SoFunction
Updated on 2024-11-20

Python hand in hand to teach you to crawl shell listing data of the real tutorials

I. What is a crawler?

In the big data analysis or for data mining, the data source can be obtained from certain websites that provide data statistics, or from certain literature or internal information, but these ways of obtaining data are sometimes difficult to meet our needs for data, and manually searching for these data from the Internet consumes too much energy. At this point you can use crawler technology, automatically from the Internet to obtain the data content we are interested in, and will crawl these data content back as our data source, so as to carry out a deeper level of data analysis, and obtain more valuable information.
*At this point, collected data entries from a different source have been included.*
-- ==== Sys2Proof/Machine/Ops.lean ====
section
/-! DEFINITION. The named operations the meanings share: completing a command, the illegal command (the block's one exceptional
condition, spec/60_exceptions.md R151), dropping the CRC verdict and the echo verdict, the reset, and the register read port
(spec/10_state.md R21, R30 to R32). The block has no memory and no trap to return from (R20, R156). -/

namespace Sys2Proof.Machine

/-- A command's outcome. -/
abbrev Result := Host.Outcome State Fault Refusal

/-- The illegal-command outcome, `raise IllegalCommand(w)`: `S.ILL <- 1`, no other field, and the block goes on (R151, R154). -/
def raiseIllegal (s : State) : Result := .next { s with ill := true }

/-- A parser command's first condition: without the parser it is illegal (R3, R150 condition 5). -/
def ifParser (c : Config) (run : Result) (s : State) : Result :=
  if c.parserPresent then run else raiseIllegal s

/-- A new accumulator value: a comparison made of the old one no longer shows as current (R103, R104, R177). -/
def State.setAcc (s : State) (v : Half) : State :=
  { s with acc := v, crcOk := false, crcValid := false }

/-- Every field of the block takes its reset value (R171). What the host does next and what it has read are not the block's. -/
def State.resetBlock (c : Config) (s : State) : State :=
  { s with toBlock := Block.reset c }

/-- `CONFIG`, hardwired: PARSER_PRESENT, CRC_REFLECTED and CRC_WIRE_LSB_FIRST in bits 0 to 2, the rest 0 (R30). -/
def configWord (c : Config) : Half :=
  (BitVec.ofBool c.crcWireLsbFirst ++ BitVec.ofBool c.crcReflected ++ BitVec.ofBool c.parserPresent).setWidth 16

/-- A parser register as the read port shows it: 0x0000 where the parser is absent (R31). -/
def parserView (c : Config) (v : Half) : Half :=
  if c.parserPresent then v else 0x0000#16

/-- `RegRead(raddr)`: the register read map (R32). All eight indexes are mapped (R21). -/
def regRead (c : Config) (b : Block) (raddr : RegIndex) : Half :=
  match raddr.toNat with
  | 0 => b.acc
  | 1 => crcOut c b.acc
  | 2 => b.status.setWidth 16
  | 3 => b.rxCrc
  | 4 => parserView c (b.es.setWidth 16)
  | 5 => parserView c b.taEcho
  | 6 => parserView c b.expAddr
  | _ => configWord c

/-- The host reads a register: the answer goes to the host's record, and no state of the block changes (R21). -/
def State.readPort (c : Config) (raddr : RegIndex) (s : State) : State :=
  { s with reads := s.reads ++ [(raddr, regRead c s.toBlock raddr)] }

/-- The step with no command, read or reset to serve: the block stands still, for only commands and reset write state (R33, R170;
DESIGN CHOICE, safe: the spec has no such step; log entry 4). -/
def idle (s : State) : Result := .next s

end Sys2Proof.Machine
end

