-- ==== Sys2Proof/Machine/Assembler.lean ====
section
/-! DEFINITION. The assembler of spec/30_encoding.md R75, with the pseudo-instructions of R76: one command per line, upper-case mnemonics,
operands separated by commas, numbers decimal or hexadecimal with 0x, a comment from ; to the end of the line. An operand out of
its range is rejected, never truncated. What R75 leaves open of the text's layout is log entry 13. -/

namespace Sys2Proof.Machine

/-- The pieces of a line. -/
inductive Token where
  | word (text : List Char)
  | comma
  | openBracket
  | closeBracket
  deriving DecidableEq, Repr

/-- An operand as written: a number, or the byte list of a pseudo-instruction. -/
inductive Operand where
  | number (n : Nat)
  | list (ns : List Nat)
  deriving DecidableEq, Repr

/-- A line without its comment (R75). -/
def dropComment (line : List Char) : List Char := line.takeWhile (· != ';')

/-- A word that has just ended, if there was one. -/
def endWord (text : List Char) : List Token := if text.isEmpty then [] else [.word text]

/-- The pieces of a line; `text` is the word read so far. -/
def tokens (text : List Char) : List Char → List Token
  | [] => endWord text
  | ch :: rest =>
    if ch.isWhitespace then endWord text ++ tokens [] rest
    else if ch == ',' then endWord text ++ .comma :: tokens [] rest
    else if ch == '[' then endWord text ++ .openBracket :: tokens [] rest
    else if ch == ']' then endWord text ++ .closeBracket :: tokens [] rest
    else tokens (text ++ [ch]) rest

/-- The value of a digit, in either letter case. -/
def digitValue (ch : Char) : Option Nat :=
  if '0'.toNat ≤ ch.toNat ∧ ch.toNat ≤ '9'.toNat then some (ch.toNat - '0'.toNat)
  else if 'a'.toNat ≤ ch.toNat ∧ ch.toNat ≤ 'f'.toNat then some (ch.toNat - 'a'.toNat + 10)
  else if 'A'.toNat ≤ ch.toNat ∧ ch.toNat ≤ 'F'.toNat then some (ch.toNat - 'A'.toNat + 10)
  else none

/-- The number of digits in a base, `n` being what is read so far. -/
def digits (base : Nat) (n : Nat) : List Char → Option Nat
  | [] => some n
  | ch :: rest =>
    match digitValue ch with
    | some d => if d < base then digits base (n * base + d) rest else none
    | none => none

/-- A number: hexadecimal with `0x`, or decimal (R75). -/
def number : List Char → Option Nat
  | [] => none
  | ['0', 'x'] => none
  | '0' :: 'x' :: rest => digits 16 0 rest
  | text => digits 10 0 text

/-- Where a line's operands stand: at their start, after a comma, after an operand, and the same inside a byte list. -/
inductive OperandPlace where
  | start
  | afterComma
  | afterOperand
  | listStart
  | listAfterComma (ns : List Nat)
  | listAfterNumber (ns : List Nat)
  deriving DecidableEq, Repr

/-- The operands of a line, separated by commas (R75); a byte list stands in brackets and may be empty (R76). -/
def operands (place : OperandPlace) (done : List Operand) : List Token → Option (List Operand)
  | [] =>
    match place with
    | .start => some done
    | .afterOperand => some done
    | _ => none
  | t :: rest =>
    match place, t with
    | .start, .word w | .afterComma, .word w => (number w).bind fun n => operands .afterOperand (done ++ [.number n]) rest
    | .start, .openBracket | .afterComma, .openBracket => operands .listStart done rest
    | .afterOperand, .comma => operands .afterComma done rest
    | .listStart, .closeBracket => operands .afterOperand (done ++ [.list []]) rest
    | .listStart, .word w => (number w).bind fun n => operands (.listAfterNumber [n]) done rest
    | .listAfterComma ns, .word w => (number w).bind fun n => operands (.listAfterNumber (ns ++ [n])) done rest
    | .listAfterNumber ns, .comma => operands (.listAfterComma ns) done rest
    | .listAfterNumber ns, .closeBracket => operands .afterOperand (done ++ [.list ns]) rest
    | _, _ => none

/-- A byte operand: 0 to 255, and out of it rejected (R75). -/
def byteOperand (n : Nat) : Option Byte := if n ≤ 255 then some (BitVec.ofNat 8 n) else none

/-- A 16-bit operand: 0 to 65535, and out of it rejected (R75). -/
def halfOperand (n : Nat) : Option Half := if n ≤ 65535 then some (BitVec.ofNat 16 n) else none

/-- A command of one byte operand. -/
def oneByte (mk : Byte → Instr) (n : Nat) : Option (List Instr) := (byteOperand n).map fun b => [mk b]

/-- A command of two byte operands, in wire order. -/
def twoBytes (mk : Byte → Byte → Instr) (n m : Nat) : Option (List Instr) :=
  (byteOperand n).bind fun x0 => (byteOperand m).map fun x1 => [mk x0 x1]

/-- A pseudo-instruction's commands, if R76's notes allow it. -/
def expandIn (c : Config) (p : Pseudo) : Option (List Instr) := if p.wellFormedIn c then some p.expand else none

/-- A pseudo-instruction's byte list and its two CRC bytes. -/
def checkedSpan (mk : List Byte → Byte → Byte → Pseudo) (ns : List Nat) (n m : Nat) : Option Pseudo :=
  (ns.mapM byteOperand).bind fun bytes => (byteOperand n).bind fun c0 => (byteOperand m).map fun c1 => mk bytes c0 c1

/-- The commands of one line, by mnemonic and operands (R75, R76). -/
def lineCommands (c : Config) (mnemonic : List Char) (ops : List Operand) : Option (List Instr) :=
  if mnemonic = "NOP".toList then
    match ops with
    | [] => some [.nop]
    | _ => none
  else if mnemonic = "CRC.INIT".toList then
    match ops with
    | [] => some [.crcInit]
    | _ => none
  else if mnemonic = "CRC.BYTE".toList then
    match ops with
    | [.number b] => oneByte .crcByte b
    | _ => none
  else if mnemonic = "CRC.CHECK".toList then
    match ops with
    | [.number c0, .number c1] => twoBytes .crcCheck c0 c1
    | _ => none
  else if mnemonic = "ST.DECODE".toList then
    match ops with
    | [.number es] => oneByte .stDecode es
    | _ => none
  else if mnemonic = "TA.LOAD".toList then
    match ops with
    | [.number a] => (halfOperand a).map fun a => [.taLoad a]
    | _ => none
  else if mnemonic = "TA.CHECK".toList then
    match ops with
    | [.number ta1, .number ta2] => twoBytes .taCheck ta1 ta2
    | _ => none
  else if mnemonic = "FLAGS.CLEAR".toList then
    match ops with
    | [] => some [.flagsClear]
    | _ => none
  else if mnemonic = "SRESET".toList then
    match ops with
    | [] => some [.sreset]
    | _ => none
  else if mnemonic = "CRC.SPAN".toList then
    match ops with
    | [.list ns] => (ns.mapM byteOperand).bind fun bytes => expandIn c (.crcSpan bytes)
    | _ => none
  else if mnemonic = "CRC.VERIFY".toList then
    match ops with
    | [.list ns, .number c0, .number c1] => (checkedSpan .crcVerify ns c0 c1).bind (expandIn c)
    | _ => none
  else if mnemonic = "SP.WRCHK".toList then
    match ops with
    | [.number a, .list ns, .number c0, .number c1] =>
      (halfOperand a).bind fun a => (checkedSpan (.spWrchk a) ns c0 c1).bind (expandIn c)
    | _ => none
  else if mnemonic = "SP.RDCHK".toList then
    match ops with
    | [.number a, .number ta1, .number ta2, .number es, .list ns, .number c0, .number c1] =>
      (halfOperand a).bind fun a => (byteOperand ta1).bind fun ta1 => (byteOperand ta2).bind fun ta2 =>
        (byteOperand es).bind fun es => (checkedSpan (.spRdchk a ta1 ta2 es) ns c0 c1).bind (expandIn c)
    | _ => none
  else none

/-- One line of source: nothing on a blank line, else a mnemonic and its operands (R75). -/
def assembleLine (c : Config) (line : List Char) : Option (List Instr) :=
  match tokens [] (dropComment line) with
  | [] => some []
  | .word mnemonic :: rest => (operands .start [] rest).bind (lineCommands c mnemonic)
  | _ => none

/-- The lines of a source text; `line` is the line read so far. -/
def sourceLines (line : List Char) : List Char → List (List Char)
  | [] => [line]
  | ch :: rest => if ch == '\n' then line :: sourceLines [] rest else sourceLines (line ++ [ch]) rest

/-- The commands of a source text, one command (or pseudo-instruction) per line (R75, R76). -/
def assemble (c : Config) (source : List Char) : Option (List Instr) :=
  ((sourceLines [] source).mapM (assembleLine c)).map List.flatten

end Sys2Proof.Machine
end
Before using a crawler first of all you need to understand the library (requests) or ( ) required for the crawler, which is created for the task of crawling data.

II. Steps for use

1. Introduction of libraries

The code is as follows (example):

import os
import 
import random
import time
class BeikeSpider:
    def __init__(self, save_path="./beike"):
        """
        Shell Crawler Constructor
        :param save_path: directory where pages are saved
        """

2. Read data

The code is as follows :

# Web site model
        self.url_mode = "http://{}./loupan/pg{}/"
        # Cities to be crawled
         = ["cd", "sh", "bj"]
        # of pages crawled per city
        self.total_pages = 20
        # Put the crawler to sleep for 5-10 seconds randomly
         = (5, 10)
        # Web download save root directory
        self.save_path = save_path
        # Setting up a user agent that is a crawler masquerading as a browser
         = {"User-Agent": "Mozilla/5.0 (Windows NT 10.0; Win64; x64) AppleWebKit/537.36 (KHTML, like Gecko) Chrome/89.0.4389.114 Safari/537.36"}
        # Proxy IP information
         = [
            {"https": "123.163.67.50:8118"},
            {"https": "58.56.149.198:53281"},
            {"https": "14.115.186.161:8118"}
        ]

        # Create save directories
        if not (self.save_path):
            (self.save_path)
   def crawl(self):
        """
        Execute the crawl task
        :return: None
        """

The data of the url web request used there.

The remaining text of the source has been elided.